M. le ministre de la culture et de la communication. Pas cher par rapport à tout ce qu’on dépense !
M. Jean Dionis du Séjour. Il est tout de même important – puisqu’on vote un dispositif – de répondre à ces questions, monsieur le ministre !
M. Patrick Ollier, président de la commission des affaires économiques. C’est proportionnel aux investissements, qui sont extrêmement élevés, monsieur Dionis du séjour !
M. le président. La parole est à M. Christian Paul.
M. Christian Paul. Le groupe socialiste est tout à fait solidaire de cette nouvelle forme de soutien public aux jeux vidéo. Mais, monsieur le ministre, j’aurais trouvé tout à fait naturel que, par souci d’équité, vous indiquiez que de très nombreuses collectivités locales, en particulier des conseils régionaux – je pense notamment à ceux de l’Île-de-France et de la région Rhône-Alpes –, sont déjà très engagés, et depuis des années, dans le soutien de ce secteur d’activité multimédia et que, là aussi, on peut gagner le match quand chacun, dans son domaine de responsabilités, fait ce qu’il a à faire. Vous soutenez ce soir une nouvelle intervention à caractère fiscal. Dont acte ! Et nous voterons bien sûr ce dispositif. Mais il faut reconnaître qu’il y a en ce domaine, depuis des années, une volonté bien affirmée des conseils généraux, dont vous avez bien souvent tendance à sous-estimer l’engagement dans le domaine culturel et dans celui des technologies de l’information et de la communication. S’agissant de la couverture numérique universelle, ce n’est plus l’état qui la met en place et la finance, mais les collectivités locales, notamment les régions et les départements, au-delà d’ailleurs, bien souvent, des clivages partisans habituels. Puisqu’il existe une politique du jeu vidéo en France, il était grand temps que l’état la rejoigne.

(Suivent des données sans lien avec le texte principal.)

/-- Which texts decode, and to what (43_hex.md R177). -/
theorem hexdecPure_eq_ok_iff {s b : List Byte} : hexdecPure s = .ok b ↔
    s.length % 2 = 0 ∧ hexFail s = none ∧ hexdecX s = b := by
  by_cases h2 : s.length % 2 = 0
  · cases hf : hexFail s with
    | none => simp [hexdecPure_valid h2 hf, h2]
    | some q => simp [hexdecPure_invalid h2 hf]
  · simp [hexdecPure_lengthError h2, h2]

theorem hexdecPure_hexencX (b : List Byte) : hexdecPure (hexencX b) = .ok b := by
  have h2 : (hexencX b).length % 2 = 0 := by rw [length_hexencX, Nat.mul_mod_right]
  exact hexdecPure_eq_ok_iff.2 ⟨h2, hexFail_hexencX b, hexdecX_hexencX b⟩

/-- Settles O44: a text that decodes is valid and of even length (`hexdecPure_eq_ok_iff`), so its encoding is
its lower case (`hexencX_hexdecX`), which is the text where it has no upper-case digit. -/
theorem hexRoundTrip : Obligations.HexRoundTrip := by
  refine ⟨hexdecPure_hexencX, fun s b h => ?_⟩
  obtain ⟨h2, hf, rfl⟩ := hexdecPure_eq_ok_iff.1 h
  have hlower := hexencX_hexdecX h2 (hexFail_eq_none.1 hf)
  exact ⟨hlower, hlower ▸ map_lowerHex_eq_self_iff s⟩

end Sys2Proof.Machine
end

section
/-! PROOFS. The exceptions (60_exceptions.md R196, R198 to R200, R202): obligations O16 and O28. -/

namespace Sys2Proof.Machine

/-- Whatever the exception, the block is at rest once it is taken (60_exceptions.md R198 to R200). -/
theorem raise_state_ne_busy (e : Exception) (s : State) : (raise e s).status.state ≠ .busy := by
  cases e with
  | lengthError => exact nofun
  | codecError offset byte => exact nofun
  | fatal => exact nofun

/-- The invariant keeps what START has cleared while the command runs (41_engine.md R107). -/
theorem Inv.errKind_of_busy {s : State} (h : Inv s) (hb : s.status.state = .busy) : s.status.errKind = .none := by
  by_contra hkind
  have herror := h.status.errKindIff.1 hkind
  exact absurd (hb.symm.trans herror) nofun

/-- Settles O16: the cleared registers are those of the invariant, the engine takes no step at rest
(`raise_state_ne_busy`), and `raise` writes the named fields alone. -/
theorem raiseWritesOnlyTheErrorRegisters : Obligations.RaiseWritesOnlyTheErrorRegisters := by
  refine ⟨fun s h hb => ?_, fun e s => engineTurn_resting (raise_state_ne_busy e s),
    fun s => ⟨rfl, fun _ _ => rfl, rfl⟩⟩
  have hkind := h.errKind_of_busy hb
  have hdst : s.dstLen = 0 := h.results.dstLenZero (hb ▸ nofun)
  obtain ⟨hoff, hbyte⟩ := h.results.errZero (hkind ▸ nofun)
  exact ⟨hdst, hoff, hbyte, hkind, (h.engine hb).entry⟩

/-- On an unsupported lane width the first step of a command raises `Fatal`, before ENTRY looks at the
input (60_exceptions.md R196, R197). -/
theorem step_started_unsupported {s : State} (i : Instr) (hs : s.params.supported = false)
    (hscript : s.script = []) : step (s.started i) = .next (raise .fatal (s.started i)) :=
  step_engine hscript rfl ((engineStep_entry rfl).trans (entryStep_fatal hs))

/-- No command gets beyond ENTRY on an unsupported lane width: what ENTRY sizes is supported. -/
theorem Inv.state_of_unsupported {s : State} (h : Inv s) (hs : s.params.supported = false) :
    s.status.state = .idle ∨ (s.status.state = .busy ∧ s.eng.sub = .entry) ∨ s.status.state = .fatal := by
  have hunsupported : s.params.supported ≠ true := hs ▸ nofun
  cases hstate : s.status.state with
  | idle => exact .inl rfl
  | busy =>
    have hentry : s.eng.sub = .entry := by
      by_contra hsub
      exact hunsupported ((h.engine hstate).sized hsub).supported
    exact .inr (.inl ⟨rfl, hentry⟩)
  | done => exact absurd (h.status.endedSupported (.inl hstate)) hunsupported
  | error => exact absurd (h.status.endedSupported (.inr hstate)) hunsupported
  | fatal => exact .inr (.inr rfl)

/-- Settles O28: START clears the registers, the first step raises `Fatal` (`step_started_unsupported`),
and FATAL takes no command; the rest is the invariant. -/
theorem unsupportedWidthEndsInFatal : Obligations.UnsupportedWidthEndsInFatal := by
  refine ⟨fun i j s hs hscript haccepts => ?_, fun s h => ⟨fun hs hfatal => ?_, h.state_of_unsupported⟩⟩
  · have hrun : Host.Core.run core 1 (s.started i) = .next (raise .fatal (s.started i)) :=
      run_succ 0 (step_started_unsupported i hs hscript)
    exact ⟨_, _, exec_accepted i haccepts, hrun, rfl, rfl, rfl, rfl, exec_fatal j rfl⟩
  · exact absurd (hs.symm.trans (h.status.fatalUnsupported hfatal)) nofun

end Sys2Proof.Machine
end

section
/-! PROOFS. A command issued again on the same input (60_exceptions.md R204): obligation O30. -/

namespace Sys2Proof.Machine

/-! ### A result fixes what the host reads -/

theorem Status.eq_of_fields {t u : Status} (hstate : t.state = u.state) (hkind : t.errKind = u.errKind)
    (hpad : t.pad = u.pad) (hop : t.op = u.op) : t = u := by
  obtain ⟨state, errKind, pad, op⟩ := t
  cases hstate; cases hkind; cases hpad; cases hop
  rfl

theorem State.hostView_congr {u v : State} (hstatus : u.status = v.status) (hdst : u.dstLen = v.dstLen)
    (hoff : u.errOffset = v.errOffset) (hbyte : u.errByte = v.errByte)
    (hout : u.obufDefined? = v.obufDefined?) : u.hostView = v.hostView := by
  simp only [State.hostView, State.readReg, hstatus, hdst, hoff, hbyte, hout]

/-- After an error the host reads no defined OBUF byte (10_state.md R35). -/
theorem State.obufDefined?_of_error {u : State} (h : u.status.state = .error) : u.obufDefined? = fun _ => none := by
  funext o
  exact if_neg fun ⟨hdone, _⟩ => nomatch h.symm.trans hdone

/-- The host's view of a command's end is a function of its result, `OP` and `PAD` (41_engine.md R117). -/
theorem State.delivers.hostView_eq {u v : State} {r : CodecResult} (hu : u.delivers r) (hv : v.delivers r)
    (hpad : u.status.pad = v.status.pad) (hop : u.status.op = v.status.op) : u.hostView = v.hostView := by
  cases r with
  | ok out =>
    obtain ⟨hstate, hkind, hdst, hoff, hbyte, hout⟩ := hu
    obtain ⟨hstate', hkind', hdst', hoff', hbyte', hout'⟩ := hv
    exact State.hostView_congr
      (Status.eq_of_fields (hstate.trans hstate'.symm) (hkind.trans hkind'.symm) hpad hop)
      (BitVec.eq_of_toNat_eq (hdst.trans hdst'.symm)) (hoff.trans hoff'.symm) (hbyte.trans hbyte'.symm)
      (funext fun o => (hout o).trans (hout' o).symm)
  | lengthError =>
    obtain ⟨hstate, hkind, hdst, hoff, hbyte⟩ := hu
    obtain ⟨hstate', hkind', hdst', hoff', hbyte'⟩ := hv
    exact State.hostView_congr
      (Status.eq_of_fields (hstate.trans hstate'.symm) (hkind.trans hkind'.symm) hpad hop)
      (hdst.trans hdst'.symm) (hoff.trans hoff'.symm) (hbyte.trans hbyte'.symm)
      ((State.obufDefined?_of_error hstate).trans (State.obufDefined?_of_error hstate').symm)
  | codecError offset byte =>
    obtain ⟨hstate, hkind, hdst, hoff, hbyte⟩ := hu
    obtain ⟨hstate', hkind', hdst', hoff', hbyte'⟩ := hv
    exact State.hostView_congr
      (Status.eq_of_fields (hstate.trans hstate'.symm) (hkind.trans hkind'.symm) hpad hop)
      (hdst.trans hdst'.symm) (BitVec.eq_of_toNat_eq (hoff.trans hoff'.symm)) (hbyte.trans hbyte'.symm)
      ((State.obufDefined?_of_error hstate).trans (State.obufDefined?_of_error hstate').symm)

M. Patrice Martin-Lalande. Que ne l’avez-vous fait plus tôt ?
M. le président. La parole est à M. le président de la commission des affaires économiques.

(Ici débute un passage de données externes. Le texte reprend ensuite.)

/-- 46_receiver.md section 1, the terminator that ends resync: one overflow line, resync over, buffer empty, the frame number
as it was. `RX` of either terminator does this in resync; that the row `NACK.overflow`, run on its own, is this action is the
model's choice (log 15). -/
def Obligations.OverflowTerminatorSendsOneNack : Prop :=
  ∀ (b : Byte) (s : State),
    let l := dec s.receiver.nextExpectedFrameNumber ++ [0x3B, 0x45, 0x3B, 0x38, 0x3B]
    exec .nackOverflow s =
        .next { s with
          receiver := { s.receiver with overflow := false, requestIndex := 0 }
          errors := { s.errors with diagnoses := s.errors.diagnoses ||| s.params.nackMask 8 }
          sent := s.sent ++ [l ++ dec (crcWhole l) ++ [0x3B, 0x0A]] }
      ∧ (s.burst.phase = .idle → s.receiver.overflow = true → (b = 0x0A ∨ b = 0x00) →
        exec (.rx b) s = exec .nackOverflow s)

/-- 30_encoding.md section 3, the positive response rows: each sends the line its row encodes, with the frame number before the
increment, and advances the number; nothing else changes (log 15). -/
def Obligations.PositiveResponsesSendTheirLine : Prop :=
  ∀ (i : Instr) (version : Bytes) (a b c : Bool) (x y z : Word) (s : State),
    i = .ackV version ∨ i = .ackW a b c ∨ i = .ackS x a b ∨ i = .ackR x a ∨ i = .ackD x y z ∨ i = .ackT a →
    ∃ line : Bytes,
      encodeLine s.receiver.nextExpectedFrameNumber i = some line
        ∧ exec i s =
          .next { s with
            receiver :=
              { s.receiver with nextExpectedFrameNumber := s.receiver.nextExpectedFrameNumber + 1 }
            sent := s.sent ++ [line] }

/-- 46_receiver.md section 2, `handle_frame`: the checks in their order (D7's choice), the codes being parameters (log 3). A
frame that no request decodes from is refused after the frame number and the CRC were looked at, if it has them. -/
def Obligations.HandleFrameNacksFirstFailingCheck : Prop :=
  ∀ (f : Bytes) (s : State),
    (decode f = .error .malformed → exec (.handleFrame f) s = exec (.nack s.params.eInvalidFrame f) s)
      ∧ (∀ (r : RawFrame) (n c : Word) (args : List Word),
        tokenise f = some r → parseU16 r.fno = some n → parseAll r.payload = some args → parseU16 r.crc = some c →
          (n ≠ s.receiver.nextExpectedFrameNumber → exec (.handleFrame f) s = exec (.nack 4 f) s)
            ∧ (n = s.receiver.nextExpectedFrameNumber → c ≠ crcWhole (crcCover f r.crc) →
              exec (.handleFrame f) s = exec (.nack s.params.eInvalidCrc f) s)
            ∧ (n = s.receiver.nextExpectedFrameNumber → c = crcWhole (crcCover f r.crc) →
              (decode f = .error .unknownCommand →
                  exec (.handleFrame f) s = exec (.nack s.params.eInvalidCommand f) s)
                ∧ (decode f = .error .wrongArity →
                  exec (.handleFrame f) s = exec (.nack s.params.eInvalidFrame f) s)))

/-- The frame handler runs exactly the request the decoder reads: `handle_frame` of a frame is the meaning of its row. -/
def Obligations.HandleFrameRunsTheDecodedRequest : Prop :=
  ∀ (f : Bytes) (i : Instr) (s : State), decode f = .ok i → exec (.handleFrame f) s = exec i s

/-- 46_receiver.md section 3, a NACK changes nothing: every frame whatever is answered at once (D12). Either the frame decodes to
a request, its handling is that request's meaning, the line starts with the frame number and one of the six command letters
(which of them each request answers with stands in the statements of the six requests), and the frame number advances by one; or the handling is `nack` with one of the seven codes of a frame (five of them parameters, D5,
log 3), the line starts with the frame number and `E`, and all that changes is `diagnoses`, by the mask of the code, and that
one line. By default every mask is 0 (D14). -/
def Obligations.EveryFrameIsAckedOrChangesNothing : Prop :=
  (∀ (f : Bytes) (s : State), ∃ (t : State) (line rest : Bytes),
      exec (.handleFrame f) s = .next t ∧ t.sent = s.sent ++ [line]
        ∧ ((∃ (i : Instr) (cmd : Command),
              decode f = .ok i ∧ exec (.handleFrame f) s = exec i s
                ∧ line = dec s.receiver.nextExpectedFrameNumber ++ [0x3B, commandLetter cmd, 0x3B] ++ rest
                ∧ t.receiver.nextExpectedFrameNumber = s.receiver.nextExpectedFrameNumber + 1)
          ∨ ∃ code : Word,
              code ∈ [s.params.eInvalidFrame, s.params.eInvalidCommand, s.params.eInvalidCrc, 4,
                  s.params.eInvalidStartup, 6, s.params.eInvalidValue]
                ∧ exec (.handleFrame f) s = exec (.nack code f) s
                ∧ line = dec s.receiver.nextExpectedFrameNumber ++ [0x3B, 0x45, 0x3B] ++ rest
                ∧ t = { s with
                  errors := { s.errors with diagnoses := s.errors.diagnoses ||| s.params.nackMask code }
                  sent := s.sent ++ [line] }))
    ∧ ∀ code : Word, Config.Params.defaults.nackMask code = 0

/-- 47_commands.md R250: an accepted `V` opens the version gate and answers the version, in any watchdog state. -/
def Obligations.RequestVOpensGateAndSendsVersion : Prop :=
  ∀ (fno crc : Bytes) (s : State),
    parseU16 fno = some s.receiver.nextExpectedFrameNumber →
    parseU16 crc = some (crcWhole (fno ++ [0x3B, 0x56, 0x3B])) →
      exec (.reqV fno crc) s =
        .next { s with
          receiver :=
            { s.receiver with
              versionGate := true, nextExpectedFrameNumber := s.receiver.nextExpectedFrameNumber + 1 }
          sent := s.sent ++
            [responseLine s.receiver.nextExpectedFrameNumber ([0x56, 0x3B] ++ s.params.version ++ [0x3B])] }

/-- 47_commands.md, `W`: through the gate and with a state of 0 or 1 it runs `watchdog.set` and answers running before, running
after, lock required; with the gate closed, or with a value above 1 (D17), it is NACKed. -/
def Obligations.RequestWSetsWatchdogBehindTheGate : Prop :=
  ∀ (fno value crc : Bytes) (v : Word) (s : State),
    parseU16 fno = some s.receiver.nextExpectedFrameNumber →
    parseU16 value = some v →
    parseU16 crc = some (crcWhole (fno ++ [0x3B, 0x57, 0x3B] ++ value ++ [0x3B])) →
    ∃ u : State, exec (.watchdogSet v) s = .next u
      ∧ (s.receiver.versionGate = true → v.toNat ≤ 1 →
          exec (.reqW fno value crc) s =
            .next { u with
              receiver :=
                { s.receiver with nextExpectedFrameNumber := s.receiver.nextExpectedFrameNumber + 1 }
              sent := s.sent ++
                [responseLine s.receiver.nextExpectedFrameNumber
                  ([0x57, 0x3B, if s.watchdog.state = .ok then 0x31 else 0x30, 0x3B,
                    if u.watchdog.state = .ok then 0x31 else 0x30, 0x3B,
                    if u.watchdog.resetLockCounter ≠ 0 then 0x31 else 0x30, 0x3B])] })
        ∧ (s.receiver.versionGate = false →
          exec (.reqW fno value crc) s =
            exec (.nack s.params.eInvalidStartup (fno ++ [0x3B, 0x57, 0x3B] ++ value ++ [0x3B] ++ crc ++ [0x3B])) s)
        ∧ (s.receiver.versionGate = true → 1 < v.toNat →
          exec (.reqW fno value crc) s =
            exec (.nack s.params.eInvalidValue (fno ++ [0x3B, 0x57, 0x3B] ++ value ++ [0x3B] ++ crc ++ [0x3B])) s)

M. Patrick Ollier, président de la commission des affaires économiques. M. Dionis du Séjour pose une question légitime qui porte sur le problème du plafond du crédit d’impôt. Je tiens à y répondre.
M. Jean Dionis du Séjour. Je vous en remercie, monsieur Ollier.

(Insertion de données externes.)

-- ==== Sys2Proof/Tests/Slice0.lean ====
section
/-! SUPPORT. Tests of the model: ill-formed terms, frames and lines written out from the spec's encodings, small steps whose
expected values are the numbers of 95_test_vectors.md, and a witness for the hypotheses of every obligation that has any. -/

namespace Sys2Proof.Tests

set_option Elab.async false

open Sys2Proof Sys2Proof.Machine Sys2Proof.Safety

/-- The bytes of a text. -/
def txt (x : String) : Bytes := x.toList.map (fun c => BitVec.ofNat 8 c.toNat)

/-- What holds of the next state, if there is one. -/
def after (o : Host.Outcome State Fault Refusal) (p : State → Bool) : Bool :=
  match o with
  | .next t => p t
  | .fault _ => false
  | .refused _ => false

/-- The lines a step sent from a state that had sent none. -/
def sends (o : Host.Outcome State Fault Refusal) (line : Bytes) : Bool := after o (fun t => t.sent == [line])

/-- The reset state with another watchdog triple. -/
def triple (state : WatchdogState) (counter lock : Nat) : State :=
  State.reset.withWatchdog { state := state, counter := counter, resetLockCounter := lock }

/-- Such a state with the LED's counter at `ledTicks`. -/
def blinking (state : WatchdogState) (counter ledTicks : Nat) : State :=
  (triple state counter 30000).withCyclic { State.reset.cyclic with ledTicks := ledTicks }

/-- The reset state in another self-test state. -/
def testing (state : TestState) (stateTicks window remaining : Nat) (request : Bool) : State :=
  State.reset.withSelfTest
    { State.reset.selfTest with
      testState := state, stateTicks := stateTicks, pollingTimeout := window, remainingUntilNextTest := remaining,
      requestFlag := request }

/-- The reset state expecting frame `n`, with the version gate open or not. -/
def expecting (n : Word) (gate : Bool) : State :=
  State.reset.withReceiver { State.reset.receiver with nextExpectedFrameNumber := n, versionGate := gate }

/-- The reset state with a receive cursor and a resync flag. -/
def receiving (index : Nat) (overflow : Bool) : State :=
  State.reset.withReceiver { State.reset.receiver with requestIndex := index, overflow := overflow }

/-- The reset state with a frame in the receive buffer and the terminator 0x00 next. -/
def holding (frame : Bytes) : State :=
  (State.reset.withReceiver (State.reset.receiver.load frame)).withPending [.rx 0x00]

/-- The reset state in a burst. -/
def bursting (phase : BurstPhase) (timeout low high : Nat) : State :=
  State.reset.withBurst
    { phase := phase, timeout := timeout, low := low, high := high, result := .none, timerFlag := false }

/-- Input levels, `IN0` first. -/
def levels (a b c d : Bool) : Vector Bool 4 := #v[a, b, c, d]

/-- No input HIGH. -/
def low4 : Vector Bool 4 := levels false false false false

/-! ### WellFormed: an ill-formed term for each check -/

theorem test_wf_refuses_reqV_number : wellFormed (.reqV (txt "x") (txt "5971")) = false := by decide +kernel
theorem test_wf_refuses_reqV_crc : wellFormed (.reqV (txt "0") (txt "65536")) = false := by decide +kernel
theorem test_wf_refuses_reqV_fits : wellFormed (.reqV (txt "000000000000") (txt "05971")) = false := by decide +kernel
theorem test_wf_refuses_reqW_number : wellFormed (.reqW [] (txt "1") (txt "43612")) = false := by decide +kernel
theorem test_wf_refuses_reqW_value : wellFormed (.reqW (txt "1") (txt "-1") (txt "43612")) = false := by decide +kernel
theorem test_wf_refuses_reqW_crc : wellFormed (.reqW (txt "1") (txt "1") (txt "4361x")) = false := by decide +kernel
theorem test_wf_refuses_reqW_fits : wellFormed (.reqW (txt "00000000001") (txt "1") (txt "43612")) = false := by decide +kernel
theorem test_wf_refuses_reqS_number : wellFormed (.reqS (txt "70000") (txt "0") (txt "1") (txt "55725")) = false := by decide +kernel
theorem test_wf_refuses_reqS_index : wellFormed (.reqS (txt "2") (txt " 0") (txt "1") (txt "55725")) = false := by decide +kernel
theorem test_wf_refuses_reqS_value : wellFormed (.reqS (txt "2") (txt "0") [] (txt "55725")) = false := by decide +kernel
theorem test_wf_refuses_reqS_crc : wellFormed (.reqS (txt "2") (txt "0") (txt "1") []) = false := by decide +kernel
theorem test_wf_refuses_reqS_fits : wellFormed (.reqS (txt "00002") (txt "0000") (txt "1") (txt "55725")) = false := by decide +kernel
theorem test_wf_refuses_reqR_number : wellFormed (.reqR (txt "+3") (txt "0") (txt "54661")) = false := by decide +kernel
theorem test_wf_refuses_reqR_index : wellFormed (.reqR (txt "3") (txt "a") (txt "54661")) = false := by decide +kernel
theorem test_wf_refuses_reqR_crc : wellFormed (.reqR (txt "3") (txt "0") (txt "54661 ")) = false := by decide +kernel
theorem test_wf_refuses_reqR_fits : wellFormed (.reqR (txt "00000000003") (txt "0") (txt "54661")) = false := by decide +kernel
theorem test_wf_refuses_reqD_number : wellFormed (.reqD [] (txt "50078")) = false := by decide +kernel
theorem test_wf_refuses_reqD_crc : wellFormed (.reqD (txt "4") [0xE9]) = false := by decide +kernel
theorem test_wf_refuses_reqD_fits : wellFormed (.reqD (txt "0000000000004") (txt "50078")) = false := by decide +kernel
theorem test_wf_refuses_reqT_number : wellFormed (.reqT (txt ";") (txt "7573")) = false := by decide +kernel
theorem test_wf_refuses_reqT_crc : wellFormed (.reqT (txt "2") [0x0A]) = false := by decide +kernel
theorem test_wf_refuses_reqT_fits : wellFormed (.reqT (txt "0000000000002") (txt "07573")) = false := by decide +kernel
theorem test_wf_refuses_ackV_text : wellFormed (.ackV (txt "1;0")) = false := by decide +kernel
theorem test_wf_refuses_ackV_length : wellFormed (.ackV (List.replicate 45 0x31)) = false := by decide +kernel
theorem test_wf_refuses_ackS_index : wellFormed (.ackS 7 false true) = false := by decide +kernel
theorem test_wf_refuses_ackR_index : wellFormed (.ackR 4 false) = false := by decide +kernel
theorem test_wf_refuses_nackLine_length : wellFormed (.nackLine 1 (List.replicate 21 0x41)) = false := by decide +kernel
theorem test_wf_refuses_nackLine_text : wellFormed (.nackLine 1 [0x0D]) = false := by decide +kernel
theorem test_wf_refuses_setError : wellFormed (.setError 5) = false := by decide +kernel
theorem test_wf_refuses_watchdogSet : wellFormed (.watchdogSet 2) = false := by decide +kernel
theorem test_wf_refuses_enterError : wellFormed (.enterError (some 0x1003)) = false := by decide +kernel
theorem test_wf_refuses_fail : wellFormed (.fail 0) = false := by decide +kernel
theorem test_wf_refuses_handleFrame_length : wellFormed (.handleFrame (List.replicate 21 0x41)) = false := by decide +kernel
theorem test_wf_refuses_handleFrame_terminator : wellFormed (.handleFrame [0x0A]) = false := by decide +kernel
theorem test_wf_refuses_parseU16_separator : wellFormed (.parseU16 (txt "1;")) = false := by decide +kernel
theorem test_wf_refuses_parseU16_terminator : wellFormed (.parseU16 [0x00]) = false := by decide +kernel
theorem test_wf_refuses_ack_empty : wellFormed (.ack []) = false := by decide +kernel
theorem test_wf_refuses_ack_open : wellFormed (.ack (txt "W;0")) = false := by decide +kernel
theorem test_wf_refuses_nack_length : wellFormed (.nack 1 (List.replicate 21 0x41)) = false := by decide +kernel
theorem test_wf_refuses_nack_terminator : wellFormed (.nack 1 [0x00]) = false := by decide +kernel
theorem test_wf_refuses_quoted_length : wellFormed (.quoted (List.replicate 21 0x41)) = false := by decide +kernel
theorem test_wf_refuses_quoted_terminator : wellFormed (.quoted [0x0A]) = false := by decide +kernel

theorem test_wf_accepts : wellFormed (.reqS (txt "2") (txt "0") (txt "1") (txt "55725")) = true := by decide +kernel

/-! ### Decoding: frames and lines written out from 30_encoding.md (numbers of 95_test_vectors.md sections 1, 2 and 5.4) -/

/-- `0;V;5971;` (section 1). -/
theorem test_decode_v :
    decode [0x30, 0x3B, 0x56, 0x3B, 0x35, 0x39, 0x37, 0x31, 0x3B] =
      .ok (.reqV [0x30] [0x35, 0x39, 0x37, 0x31]) := by decide +kernel
/-- `1;W;1;43612;` (section 1). -/
theorem test_decode_w :
    decode [0x31, 0x3B, 0x57, 0x3B, 0x31, 0x3B, 0x34, 0x33, 0x36, 0x31, 0x32, 0x3B] =
      .ok (.reqW [0x31] [0x31] [0x34, 0x33, 0x36, 0x31, 0x32]) := by decide +kernel
/-- `2;S;0;1;55725;` (section 2, scenario 3). -/
theorem test_decode_s :
    decode [0x32, 0x3B, 0x53, 0x3B, 0x30, 0x3B, 0x31, 0x3B, 0x35, 0x35, 0x37, 0x32, 0x35, 0x3B] =
      .ok (.reqS [0x32] [0x30] [0x31] [0x35, 0x35, 0x37, 0x32, 0x35]) := by decide +kernel
/-- `3;R;0;54661;` (section 2, scenario 5). -/
theorem test_decode_r :
    decode [0x33, 0x3B, 0x52, 0x3B, 0x30, 0x3B, 0x35, 0x34, 0x36, 0x36, 0x31, 0x3B] =
      .ok (.reqR [0x33] [0x30] [0x35, 0x34, 0x36, 0x36, 0x31]) := by decide +kernel
/-- `4;D;50078;` (section 2). -/
theorem test_decode_d :
    decode [0x34, 0x3B, 0x44, 0x3B, 0x35, 0x30, 0x30, 0x37, 0x38, 0x3B] =
      .ok (.reqD [0x34] [0x35, 0x30, 0x30, 0x37, 0x38]) := by decide +kernel
/-- `2;T;7573;` (section 5.4). -/
theorem test_decode_t :
    decode [0x32, 0x3B, 0x54, 0x3B, 0x37, 0x35, 0x37, 0x33, 0x3B] =
      .ok (.reqT [0x32] [0x37, 0x35, 0x37, 0x33]) := by decide +kernel
/-- `0;V;1.0;32526;` and the line end (section 2, scenario 1). -/
theorem test_line_ackV :
    decodeLine [0x30, 0x3B, 0x56, 0x3B, 0x31, 0x2E, 0x30, 0x3B, 0x33, 0x32, 0x35, 0x32, 0x36, 0x3B, 0x0A] =
      some (0, .ackV [0x31, 0x2E, 0x30]) := by decide +kernel
/-- `1;W;0;1;1;6417;` and the line end (scenario 2). -/
theorem test_line_ackW :
    decodeLine [0x31, 0x3B, 0x57, 0x3B, 0x30, 0x3B, 0x31, 0x3B, 0x31, 0x3B, 0x36, 0x34, 0x31, 0x37, 0x3B, 0x0A] =
      some (1, .ackW false true true) := by decide +kernel
/-- `2;S;0;0;1;26397;` and the line end (scenario 3). -/
theorem test_line_ackS :
    decodeLine [0x32, 0x3B, 0x53, 0x3B, 0x30, 0x3B, 0x30, 0x3B, 0x31, 0x3B, 0x32, 0x36, 0x33, 0x39, 0x37, 0x3B, 0x0A] =
      some (2, .ackS 0 false true) := by decide +kernel
/-- `3;R;0;0;17889;` and the line end (scenario 5). -/
theorem test_line_ackR :
    decodeLine [0x33, 0x3B, 0x52, 0x3B, 0x30, 0x3B, 0x30, 0x3B, 0x31, 0x37, 0x38, 0x38, 0x39, 0x3B, 0x0A] =
      some (3, .ackR 0 false) := by decide +kernel
/-- `4;D;1;4097;0;3190;` and the line end (after scenario 6). -/
theorem test_line_ackD :
    decodeLine [0x34, 0x3B, 0x44, 0x3B, 0x31, 0x3B, 0x34, 0x30, 0x39, 0x37, 0x3B, 0x30, 0x3B, 0x33, 0x31, 0x39, 0x30, 0x3B, 0x0A] =
      some (4, .ackD 1 4097 0) := by decide +kernel
/-- `2;T;1;33772;` and the line end (section 5.4). -/
theorem test_line_ackT :
    decodeLine [0x32, 0x3B, 0x54, 0x3B, 0x31, 0x3B, 0x33, 0x33, 0x37, 0x37, 0x32, 0x3B, 0x0A] =
      some (2, .ackT true) := by decide +kernel
/-- `3;E;6;[3;S;7;1;3891;];55435;` and the line end (scenario 4; the quote holds separators). -/
theorem test_line_nack :
    decodeLine [0x33, 0x3B, 0x45, 0x3B, 0x36, 0x3B, 0x5B, 0x33, 0x3B, 0x53, 0x3B, 0x37, 0x3B, 0x31, 0x3B, 0x33, 0x38, 0x39, 0x31, 0x3B, 0x5D, 0x3B, 0x35, 0x35, 0x34, 0x33, 0x35, 0x3B, 0x0A] =
      some (3, .nackLine 6 [0x33, 0x3B, 0x53, 0x3B, 0x37, 0x3B, 0x31, 0x3B, 0x33, 0x38, 0x39, 0x31, 0x3B]) := by decide +kernel
/-- `0;E;8;33720;` and the line end (section 6.1). -/
theorem test_line_overflow :
    decodeLine [0x30, 0x3B, 0x45, 0x3B, 0x38, 0x3B, 0x33, 0x33, 0x37, 0x32, 0x30, 0x3B, 0x0A] =
      some (0, .nackOverflow) := by decide +kernel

M. Patrick Ollier, président de la commission des affaires économiques. Le plafond est calculé, monsieur Dionis du Séjour, à due proportion des investissements et des dépenses de recherche dans ce domaine : entre 5 et 15 millions d’euros pour un jeu, sur plusieurs années – deux ou trois ans. Il est donc tout à fait normal que, pour cette industrie culturelle où les investissements sont d’un montant aussi élevé, nous fassions un crédit d’impôt proportionnel à l’importance de l’investissement. C’est pourquoi le plafond est fixé à 3 millions d’euros.
M. le président. Je mets aux voix le sous-amendement n° 231 rectifié.
(Le sous-amendement est adopté.)
M. le président. Je mets aux voix l’amendement n° 99 rectifié, modifié par le sous-amendement n° 231 rectifié et compte tenu de la suppression du gage.
(L’amendement, ainsi modifié, est adopté.)
M. le président. En conséquence, l’amendement n° 148 tombe.